[Dataset entries]
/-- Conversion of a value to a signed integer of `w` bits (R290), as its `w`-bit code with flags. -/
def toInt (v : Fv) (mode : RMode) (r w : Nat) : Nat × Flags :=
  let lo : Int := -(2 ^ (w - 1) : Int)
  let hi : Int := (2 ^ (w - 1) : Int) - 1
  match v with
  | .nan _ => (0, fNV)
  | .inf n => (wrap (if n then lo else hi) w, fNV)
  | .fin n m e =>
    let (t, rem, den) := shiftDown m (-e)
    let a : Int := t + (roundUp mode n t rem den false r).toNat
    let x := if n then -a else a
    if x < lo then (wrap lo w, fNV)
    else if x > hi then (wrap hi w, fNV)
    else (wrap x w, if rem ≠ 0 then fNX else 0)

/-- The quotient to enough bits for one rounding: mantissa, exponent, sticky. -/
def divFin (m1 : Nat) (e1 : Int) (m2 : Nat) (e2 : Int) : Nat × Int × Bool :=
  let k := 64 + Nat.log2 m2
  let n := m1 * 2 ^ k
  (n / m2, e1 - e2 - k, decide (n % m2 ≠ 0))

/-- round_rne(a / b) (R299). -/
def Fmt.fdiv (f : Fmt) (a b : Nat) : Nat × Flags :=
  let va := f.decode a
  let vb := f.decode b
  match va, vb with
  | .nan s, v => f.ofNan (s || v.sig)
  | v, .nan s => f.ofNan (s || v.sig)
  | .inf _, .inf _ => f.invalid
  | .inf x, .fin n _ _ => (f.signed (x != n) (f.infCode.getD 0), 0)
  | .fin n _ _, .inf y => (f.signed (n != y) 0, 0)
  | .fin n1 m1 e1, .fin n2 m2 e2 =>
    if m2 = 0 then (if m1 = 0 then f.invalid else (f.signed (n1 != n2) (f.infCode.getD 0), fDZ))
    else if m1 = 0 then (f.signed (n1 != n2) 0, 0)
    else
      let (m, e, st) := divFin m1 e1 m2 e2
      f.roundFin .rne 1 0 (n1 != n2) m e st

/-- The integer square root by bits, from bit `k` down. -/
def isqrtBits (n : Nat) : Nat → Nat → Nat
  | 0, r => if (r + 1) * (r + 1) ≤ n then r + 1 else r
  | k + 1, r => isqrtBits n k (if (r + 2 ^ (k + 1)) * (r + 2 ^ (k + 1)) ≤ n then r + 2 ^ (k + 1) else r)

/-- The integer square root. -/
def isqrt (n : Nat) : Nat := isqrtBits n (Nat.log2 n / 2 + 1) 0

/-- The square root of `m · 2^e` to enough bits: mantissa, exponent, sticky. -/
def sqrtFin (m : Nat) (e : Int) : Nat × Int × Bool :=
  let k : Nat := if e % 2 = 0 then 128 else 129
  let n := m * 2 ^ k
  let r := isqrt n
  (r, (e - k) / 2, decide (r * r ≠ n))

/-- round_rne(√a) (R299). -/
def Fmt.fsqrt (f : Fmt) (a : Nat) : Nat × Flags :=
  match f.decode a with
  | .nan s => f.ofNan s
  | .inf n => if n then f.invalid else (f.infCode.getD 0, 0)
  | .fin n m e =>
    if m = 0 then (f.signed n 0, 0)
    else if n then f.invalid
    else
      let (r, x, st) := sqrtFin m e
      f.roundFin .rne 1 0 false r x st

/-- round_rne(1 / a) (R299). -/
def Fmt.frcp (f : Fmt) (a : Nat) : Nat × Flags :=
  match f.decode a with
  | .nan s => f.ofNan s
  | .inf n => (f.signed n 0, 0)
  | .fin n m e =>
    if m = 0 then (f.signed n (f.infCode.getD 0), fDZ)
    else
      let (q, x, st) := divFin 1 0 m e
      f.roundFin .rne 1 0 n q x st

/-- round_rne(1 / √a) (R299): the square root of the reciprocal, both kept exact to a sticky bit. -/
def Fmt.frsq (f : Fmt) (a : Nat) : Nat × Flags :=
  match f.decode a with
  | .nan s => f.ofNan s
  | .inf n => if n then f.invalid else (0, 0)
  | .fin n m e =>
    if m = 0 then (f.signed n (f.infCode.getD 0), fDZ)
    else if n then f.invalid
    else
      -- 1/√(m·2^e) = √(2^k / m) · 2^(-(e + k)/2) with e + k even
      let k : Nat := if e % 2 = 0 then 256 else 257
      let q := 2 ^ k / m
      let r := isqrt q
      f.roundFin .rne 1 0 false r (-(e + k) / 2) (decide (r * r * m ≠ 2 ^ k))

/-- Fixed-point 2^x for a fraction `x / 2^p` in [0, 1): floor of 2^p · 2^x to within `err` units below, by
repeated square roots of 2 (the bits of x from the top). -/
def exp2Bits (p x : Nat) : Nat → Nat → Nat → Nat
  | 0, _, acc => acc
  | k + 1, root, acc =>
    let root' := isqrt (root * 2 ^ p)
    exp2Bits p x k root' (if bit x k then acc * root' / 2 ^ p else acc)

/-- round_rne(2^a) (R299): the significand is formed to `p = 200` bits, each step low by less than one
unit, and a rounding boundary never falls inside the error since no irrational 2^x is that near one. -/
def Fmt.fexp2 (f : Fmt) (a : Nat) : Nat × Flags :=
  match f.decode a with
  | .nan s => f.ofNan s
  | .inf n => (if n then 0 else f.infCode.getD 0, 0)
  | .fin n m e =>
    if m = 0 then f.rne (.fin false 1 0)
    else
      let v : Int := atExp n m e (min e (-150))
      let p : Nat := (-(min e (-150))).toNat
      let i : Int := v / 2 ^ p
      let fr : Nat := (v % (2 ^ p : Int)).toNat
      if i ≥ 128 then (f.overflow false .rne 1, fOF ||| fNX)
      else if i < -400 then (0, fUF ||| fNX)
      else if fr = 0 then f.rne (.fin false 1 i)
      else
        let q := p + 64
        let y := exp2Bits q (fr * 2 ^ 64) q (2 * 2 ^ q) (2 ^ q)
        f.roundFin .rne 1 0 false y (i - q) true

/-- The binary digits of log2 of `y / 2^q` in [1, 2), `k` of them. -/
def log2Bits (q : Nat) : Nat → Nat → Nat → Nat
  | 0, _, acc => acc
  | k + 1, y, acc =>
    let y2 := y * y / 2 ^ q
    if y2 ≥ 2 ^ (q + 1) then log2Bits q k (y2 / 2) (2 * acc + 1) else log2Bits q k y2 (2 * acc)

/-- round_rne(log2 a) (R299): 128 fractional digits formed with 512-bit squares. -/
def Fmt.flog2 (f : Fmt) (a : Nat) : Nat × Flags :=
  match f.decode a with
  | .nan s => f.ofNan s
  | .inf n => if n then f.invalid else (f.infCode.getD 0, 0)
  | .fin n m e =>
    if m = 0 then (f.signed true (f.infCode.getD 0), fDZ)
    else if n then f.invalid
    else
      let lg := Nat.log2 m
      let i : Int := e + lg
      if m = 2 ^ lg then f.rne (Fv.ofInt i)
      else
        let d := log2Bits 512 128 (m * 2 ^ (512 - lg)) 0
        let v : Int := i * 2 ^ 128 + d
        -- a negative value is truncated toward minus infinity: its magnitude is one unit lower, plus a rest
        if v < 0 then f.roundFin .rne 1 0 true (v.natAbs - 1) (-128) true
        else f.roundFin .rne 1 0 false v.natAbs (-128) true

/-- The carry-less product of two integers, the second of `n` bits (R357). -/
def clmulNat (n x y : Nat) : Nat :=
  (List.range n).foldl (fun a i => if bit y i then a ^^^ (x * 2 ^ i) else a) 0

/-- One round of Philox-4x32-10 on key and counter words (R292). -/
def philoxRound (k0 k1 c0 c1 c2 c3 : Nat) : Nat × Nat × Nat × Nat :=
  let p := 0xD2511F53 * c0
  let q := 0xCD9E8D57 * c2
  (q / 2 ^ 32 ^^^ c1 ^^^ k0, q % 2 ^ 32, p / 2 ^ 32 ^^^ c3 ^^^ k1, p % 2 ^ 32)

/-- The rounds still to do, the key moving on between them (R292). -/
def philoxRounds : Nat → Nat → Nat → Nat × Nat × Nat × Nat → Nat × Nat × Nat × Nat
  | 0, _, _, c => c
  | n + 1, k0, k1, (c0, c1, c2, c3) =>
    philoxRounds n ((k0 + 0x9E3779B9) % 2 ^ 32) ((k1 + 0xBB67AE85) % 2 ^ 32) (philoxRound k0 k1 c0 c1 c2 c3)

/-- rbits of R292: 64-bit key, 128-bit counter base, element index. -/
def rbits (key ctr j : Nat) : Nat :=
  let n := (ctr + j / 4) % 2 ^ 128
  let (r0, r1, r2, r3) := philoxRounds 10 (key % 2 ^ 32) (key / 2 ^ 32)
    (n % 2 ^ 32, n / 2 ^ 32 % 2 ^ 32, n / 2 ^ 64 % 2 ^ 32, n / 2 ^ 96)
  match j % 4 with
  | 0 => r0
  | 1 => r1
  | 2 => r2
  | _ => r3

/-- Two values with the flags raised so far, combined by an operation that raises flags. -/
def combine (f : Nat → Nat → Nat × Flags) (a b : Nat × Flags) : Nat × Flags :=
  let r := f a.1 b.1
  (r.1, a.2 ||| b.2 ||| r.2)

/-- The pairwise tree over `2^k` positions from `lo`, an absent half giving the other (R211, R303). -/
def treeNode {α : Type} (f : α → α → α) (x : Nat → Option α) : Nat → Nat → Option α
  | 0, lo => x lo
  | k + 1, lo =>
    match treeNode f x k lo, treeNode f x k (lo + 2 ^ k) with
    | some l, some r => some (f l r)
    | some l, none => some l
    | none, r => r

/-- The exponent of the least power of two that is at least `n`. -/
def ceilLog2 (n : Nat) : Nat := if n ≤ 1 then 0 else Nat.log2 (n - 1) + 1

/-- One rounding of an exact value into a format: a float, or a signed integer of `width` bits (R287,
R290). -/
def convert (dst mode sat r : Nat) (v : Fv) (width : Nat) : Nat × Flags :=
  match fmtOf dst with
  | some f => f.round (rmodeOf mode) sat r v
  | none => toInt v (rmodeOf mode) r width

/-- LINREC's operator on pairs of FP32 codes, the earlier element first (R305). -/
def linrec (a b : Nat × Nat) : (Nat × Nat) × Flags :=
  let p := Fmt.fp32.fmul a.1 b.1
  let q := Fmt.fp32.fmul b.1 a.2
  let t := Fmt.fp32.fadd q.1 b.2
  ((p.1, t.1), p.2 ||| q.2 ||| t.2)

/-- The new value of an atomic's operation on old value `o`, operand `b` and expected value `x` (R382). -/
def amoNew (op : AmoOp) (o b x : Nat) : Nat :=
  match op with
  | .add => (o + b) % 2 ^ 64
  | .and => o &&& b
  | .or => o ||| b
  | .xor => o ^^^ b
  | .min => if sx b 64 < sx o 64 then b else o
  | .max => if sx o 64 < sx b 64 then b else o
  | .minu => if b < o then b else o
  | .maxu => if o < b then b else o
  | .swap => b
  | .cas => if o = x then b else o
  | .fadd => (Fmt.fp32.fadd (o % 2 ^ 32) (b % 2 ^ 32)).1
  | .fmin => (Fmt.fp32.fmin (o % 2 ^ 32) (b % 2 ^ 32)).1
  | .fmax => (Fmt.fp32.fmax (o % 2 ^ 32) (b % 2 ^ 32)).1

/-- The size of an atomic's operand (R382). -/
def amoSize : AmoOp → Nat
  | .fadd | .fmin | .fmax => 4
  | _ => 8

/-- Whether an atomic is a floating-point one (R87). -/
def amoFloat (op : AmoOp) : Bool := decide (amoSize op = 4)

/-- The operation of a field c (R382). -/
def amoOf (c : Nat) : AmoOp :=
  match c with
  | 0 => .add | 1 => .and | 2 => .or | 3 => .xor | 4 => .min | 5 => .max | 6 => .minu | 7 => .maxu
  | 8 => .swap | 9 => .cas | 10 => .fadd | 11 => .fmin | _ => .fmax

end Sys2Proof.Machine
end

---

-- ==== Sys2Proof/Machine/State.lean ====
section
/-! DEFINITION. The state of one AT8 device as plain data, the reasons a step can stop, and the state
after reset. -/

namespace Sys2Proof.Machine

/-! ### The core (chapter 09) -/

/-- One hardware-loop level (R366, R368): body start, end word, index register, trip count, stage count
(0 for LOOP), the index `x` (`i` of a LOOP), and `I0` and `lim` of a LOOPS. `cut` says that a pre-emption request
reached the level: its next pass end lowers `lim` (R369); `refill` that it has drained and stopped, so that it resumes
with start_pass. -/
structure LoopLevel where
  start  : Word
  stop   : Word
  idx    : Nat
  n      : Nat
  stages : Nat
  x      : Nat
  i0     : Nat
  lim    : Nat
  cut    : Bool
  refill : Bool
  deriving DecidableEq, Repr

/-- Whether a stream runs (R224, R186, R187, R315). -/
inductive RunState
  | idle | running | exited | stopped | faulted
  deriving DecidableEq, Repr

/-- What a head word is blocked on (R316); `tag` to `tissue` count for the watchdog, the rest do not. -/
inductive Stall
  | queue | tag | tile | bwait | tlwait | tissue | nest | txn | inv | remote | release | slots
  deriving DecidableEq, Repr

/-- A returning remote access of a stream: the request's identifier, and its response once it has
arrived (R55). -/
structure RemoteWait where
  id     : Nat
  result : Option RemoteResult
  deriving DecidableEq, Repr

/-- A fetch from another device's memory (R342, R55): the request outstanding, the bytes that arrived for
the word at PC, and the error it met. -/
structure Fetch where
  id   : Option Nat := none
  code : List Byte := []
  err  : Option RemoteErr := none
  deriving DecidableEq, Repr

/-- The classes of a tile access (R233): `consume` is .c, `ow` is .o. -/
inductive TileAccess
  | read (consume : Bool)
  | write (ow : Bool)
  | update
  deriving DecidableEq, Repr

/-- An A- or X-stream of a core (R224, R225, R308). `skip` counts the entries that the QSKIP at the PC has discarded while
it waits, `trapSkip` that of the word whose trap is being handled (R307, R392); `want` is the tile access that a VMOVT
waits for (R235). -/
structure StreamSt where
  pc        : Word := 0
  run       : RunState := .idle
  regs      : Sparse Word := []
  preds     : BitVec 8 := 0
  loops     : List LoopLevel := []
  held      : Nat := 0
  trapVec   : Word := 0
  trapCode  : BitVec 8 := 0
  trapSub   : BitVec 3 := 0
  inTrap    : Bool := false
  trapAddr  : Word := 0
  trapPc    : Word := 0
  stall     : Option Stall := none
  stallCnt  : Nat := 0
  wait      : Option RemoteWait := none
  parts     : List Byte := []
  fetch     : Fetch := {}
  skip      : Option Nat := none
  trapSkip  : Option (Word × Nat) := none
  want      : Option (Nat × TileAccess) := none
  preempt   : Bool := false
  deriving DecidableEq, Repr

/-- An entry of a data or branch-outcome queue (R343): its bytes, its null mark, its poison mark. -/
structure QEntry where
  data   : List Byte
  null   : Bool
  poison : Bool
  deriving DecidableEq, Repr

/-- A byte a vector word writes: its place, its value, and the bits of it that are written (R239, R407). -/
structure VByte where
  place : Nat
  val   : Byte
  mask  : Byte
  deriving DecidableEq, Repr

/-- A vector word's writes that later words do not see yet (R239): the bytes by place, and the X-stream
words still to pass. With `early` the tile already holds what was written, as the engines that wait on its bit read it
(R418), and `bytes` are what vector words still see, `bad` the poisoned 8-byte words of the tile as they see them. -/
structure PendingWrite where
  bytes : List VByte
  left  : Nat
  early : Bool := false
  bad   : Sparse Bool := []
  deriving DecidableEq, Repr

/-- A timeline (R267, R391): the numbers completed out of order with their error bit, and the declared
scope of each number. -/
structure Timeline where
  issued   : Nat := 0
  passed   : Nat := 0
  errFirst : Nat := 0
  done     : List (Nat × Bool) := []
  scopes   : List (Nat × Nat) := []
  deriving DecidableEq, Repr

...

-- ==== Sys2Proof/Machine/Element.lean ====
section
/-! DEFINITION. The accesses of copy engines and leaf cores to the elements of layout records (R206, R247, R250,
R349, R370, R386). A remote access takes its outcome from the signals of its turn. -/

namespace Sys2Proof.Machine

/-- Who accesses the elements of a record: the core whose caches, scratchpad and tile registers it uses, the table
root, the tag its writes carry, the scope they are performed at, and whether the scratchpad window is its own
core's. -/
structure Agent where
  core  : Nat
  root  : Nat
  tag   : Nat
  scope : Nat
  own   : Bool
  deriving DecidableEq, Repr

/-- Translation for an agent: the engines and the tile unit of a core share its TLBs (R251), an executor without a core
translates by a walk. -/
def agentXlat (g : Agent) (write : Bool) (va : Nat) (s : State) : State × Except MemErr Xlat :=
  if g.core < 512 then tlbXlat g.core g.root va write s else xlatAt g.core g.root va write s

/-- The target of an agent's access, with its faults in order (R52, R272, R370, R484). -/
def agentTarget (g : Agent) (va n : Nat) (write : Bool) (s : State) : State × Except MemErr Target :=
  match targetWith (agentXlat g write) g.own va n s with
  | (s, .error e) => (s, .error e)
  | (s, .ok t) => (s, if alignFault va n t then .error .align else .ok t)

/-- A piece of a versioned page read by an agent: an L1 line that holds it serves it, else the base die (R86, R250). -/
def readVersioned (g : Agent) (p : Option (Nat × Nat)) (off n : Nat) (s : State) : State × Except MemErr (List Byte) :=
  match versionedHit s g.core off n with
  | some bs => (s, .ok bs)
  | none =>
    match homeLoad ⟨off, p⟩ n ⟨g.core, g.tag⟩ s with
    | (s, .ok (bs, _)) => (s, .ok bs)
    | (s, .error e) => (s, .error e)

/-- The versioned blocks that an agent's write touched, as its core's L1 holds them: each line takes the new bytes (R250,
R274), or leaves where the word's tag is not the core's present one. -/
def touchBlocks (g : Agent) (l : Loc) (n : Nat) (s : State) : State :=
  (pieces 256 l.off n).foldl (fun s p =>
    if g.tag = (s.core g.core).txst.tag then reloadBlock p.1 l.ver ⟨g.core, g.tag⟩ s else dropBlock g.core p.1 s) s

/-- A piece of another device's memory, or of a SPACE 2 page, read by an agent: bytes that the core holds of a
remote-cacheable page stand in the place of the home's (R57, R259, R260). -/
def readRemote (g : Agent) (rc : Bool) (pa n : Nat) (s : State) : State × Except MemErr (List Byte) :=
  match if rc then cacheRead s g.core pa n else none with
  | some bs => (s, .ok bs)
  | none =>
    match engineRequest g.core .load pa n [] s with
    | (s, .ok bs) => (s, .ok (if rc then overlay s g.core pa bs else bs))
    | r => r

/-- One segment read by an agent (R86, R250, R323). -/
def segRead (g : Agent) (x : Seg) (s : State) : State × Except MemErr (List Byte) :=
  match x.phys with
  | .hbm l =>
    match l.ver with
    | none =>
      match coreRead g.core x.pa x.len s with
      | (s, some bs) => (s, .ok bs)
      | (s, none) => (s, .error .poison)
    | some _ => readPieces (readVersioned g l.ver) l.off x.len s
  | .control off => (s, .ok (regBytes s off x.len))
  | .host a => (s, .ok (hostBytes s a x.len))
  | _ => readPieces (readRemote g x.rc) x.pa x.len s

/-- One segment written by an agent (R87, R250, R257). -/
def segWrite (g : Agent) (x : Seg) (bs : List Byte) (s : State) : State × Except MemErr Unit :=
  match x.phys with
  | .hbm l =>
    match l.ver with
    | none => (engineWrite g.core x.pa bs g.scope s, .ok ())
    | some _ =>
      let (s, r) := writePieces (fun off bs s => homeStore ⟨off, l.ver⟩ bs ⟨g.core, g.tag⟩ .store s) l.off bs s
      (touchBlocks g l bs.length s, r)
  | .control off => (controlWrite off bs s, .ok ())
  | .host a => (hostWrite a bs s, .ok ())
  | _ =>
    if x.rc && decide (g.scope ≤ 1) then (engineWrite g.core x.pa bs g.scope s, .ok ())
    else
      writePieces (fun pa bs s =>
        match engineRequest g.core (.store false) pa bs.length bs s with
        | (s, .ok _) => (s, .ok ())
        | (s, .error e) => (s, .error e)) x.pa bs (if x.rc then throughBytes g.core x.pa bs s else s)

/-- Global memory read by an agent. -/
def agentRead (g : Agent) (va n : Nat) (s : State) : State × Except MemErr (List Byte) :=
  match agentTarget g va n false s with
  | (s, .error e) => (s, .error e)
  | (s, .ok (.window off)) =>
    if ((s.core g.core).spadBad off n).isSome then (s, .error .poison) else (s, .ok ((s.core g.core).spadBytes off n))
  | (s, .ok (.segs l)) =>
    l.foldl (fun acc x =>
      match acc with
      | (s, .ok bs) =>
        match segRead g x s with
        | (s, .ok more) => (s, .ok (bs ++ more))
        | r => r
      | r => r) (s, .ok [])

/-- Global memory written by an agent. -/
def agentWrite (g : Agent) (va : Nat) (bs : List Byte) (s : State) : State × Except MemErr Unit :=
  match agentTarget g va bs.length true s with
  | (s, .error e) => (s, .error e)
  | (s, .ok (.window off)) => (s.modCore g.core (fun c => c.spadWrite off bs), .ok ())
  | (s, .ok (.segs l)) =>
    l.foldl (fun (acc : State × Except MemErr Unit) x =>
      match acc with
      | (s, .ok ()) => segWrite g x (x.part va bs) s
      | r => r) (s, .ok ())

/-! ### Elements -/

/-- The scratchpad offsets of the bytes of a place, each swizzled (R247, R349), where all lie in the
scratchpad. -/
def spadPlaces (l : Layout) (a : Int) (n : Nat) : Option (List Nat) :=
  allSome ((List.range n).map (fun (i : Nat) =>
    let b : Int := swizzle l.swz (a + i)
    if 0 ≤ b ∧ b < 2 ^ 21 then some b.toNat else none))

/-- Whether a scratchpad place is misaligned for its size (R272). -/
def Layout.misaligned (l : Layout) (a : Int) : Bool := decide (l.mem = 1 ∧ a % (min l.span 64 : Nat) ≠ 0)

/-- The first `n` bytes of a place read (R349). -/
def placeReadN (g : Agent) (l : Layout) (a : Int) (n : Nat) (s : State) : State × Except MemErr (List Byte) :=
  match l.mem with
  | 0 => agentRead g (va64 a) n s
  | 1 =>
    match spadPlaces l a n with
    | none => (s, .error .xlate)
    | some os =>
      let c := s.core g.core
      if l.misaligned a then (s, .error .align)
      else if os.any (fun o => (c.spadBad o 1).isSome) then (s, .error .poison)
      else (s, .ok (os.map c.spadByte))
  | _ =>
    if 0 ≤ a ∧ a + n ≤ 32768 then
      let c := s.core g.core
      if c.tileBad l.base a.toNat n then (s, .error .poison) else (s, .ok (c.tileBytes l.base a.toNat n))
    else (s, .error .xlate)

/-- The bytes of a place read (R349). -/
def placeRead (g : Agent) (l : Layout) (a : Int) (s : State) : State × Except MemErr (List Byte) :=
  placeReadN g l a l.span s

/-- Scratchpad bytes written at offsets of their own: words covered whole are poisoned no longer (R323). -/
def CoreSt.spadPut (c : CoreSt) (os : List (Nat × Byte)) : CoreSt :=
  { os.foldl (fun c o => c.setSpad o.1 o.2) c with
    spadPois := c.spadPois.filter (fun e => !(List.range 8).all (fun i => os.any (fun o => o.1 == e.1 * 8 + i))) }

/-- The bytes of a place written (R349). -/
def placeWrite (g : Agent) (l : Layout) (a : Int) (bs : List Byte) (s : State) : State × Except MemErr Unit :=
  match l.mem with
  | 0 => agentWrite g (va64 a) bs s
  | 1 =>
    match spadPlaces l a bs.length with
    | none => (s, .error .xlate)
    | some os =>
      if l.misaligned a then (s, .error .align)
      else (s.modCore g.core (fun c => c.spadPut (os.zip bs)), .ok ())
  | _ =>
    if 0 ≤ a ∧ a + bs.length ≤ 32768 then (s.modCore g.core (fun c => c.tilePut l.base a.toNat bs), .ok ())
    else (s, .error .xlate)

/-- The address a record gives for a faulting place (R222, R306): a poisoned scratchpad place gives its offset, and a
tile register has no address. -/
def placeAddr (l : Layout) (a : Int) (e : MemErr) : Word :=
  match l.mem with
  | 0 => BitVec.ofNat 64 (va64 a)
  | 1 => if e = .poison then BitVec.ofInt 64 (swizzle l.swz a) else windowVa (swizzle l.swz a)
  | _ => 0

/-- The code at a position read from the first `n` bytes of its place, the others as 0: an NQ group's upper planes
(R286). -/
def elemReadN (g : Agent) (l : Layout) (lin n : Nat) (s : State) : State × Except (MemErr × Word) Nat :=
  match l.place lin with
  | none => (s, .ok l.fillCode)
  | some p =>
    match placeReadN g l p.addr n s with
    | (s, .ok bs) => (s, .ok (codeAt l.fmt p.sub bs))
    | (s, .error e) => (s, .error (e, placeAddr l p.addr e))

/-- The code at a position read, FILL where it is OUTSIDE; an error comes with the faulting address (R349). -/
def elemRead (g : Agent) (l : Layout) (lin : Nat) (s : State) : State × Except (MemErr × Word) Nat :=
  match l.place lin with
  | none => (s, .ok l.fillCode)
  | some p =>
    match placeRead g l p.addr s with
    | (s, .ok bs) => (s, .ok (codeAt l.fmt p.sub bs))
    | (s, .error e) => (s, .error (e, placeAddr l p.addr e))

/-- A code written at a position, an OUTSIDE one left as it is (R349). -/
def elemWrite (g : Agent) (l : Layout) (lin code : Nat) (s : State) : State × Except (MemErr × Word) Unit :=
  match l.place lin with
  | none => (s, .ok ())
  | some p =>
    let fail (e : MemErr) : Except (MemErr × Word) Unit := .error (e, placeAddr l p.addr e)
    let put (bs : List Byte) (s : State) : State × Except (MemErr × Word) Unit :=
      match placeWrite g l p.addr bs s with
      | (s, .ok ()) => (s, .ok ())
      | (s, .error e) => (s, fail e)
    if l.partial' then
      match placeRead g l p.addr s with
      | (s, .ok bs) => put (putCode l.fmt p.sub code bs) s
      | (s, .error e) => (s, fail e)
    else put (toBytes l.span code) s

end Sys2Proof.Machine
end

(Exercise description): In the entries, how many lines include the string "mode"? Only the number should be given.

(Reply to the task): 5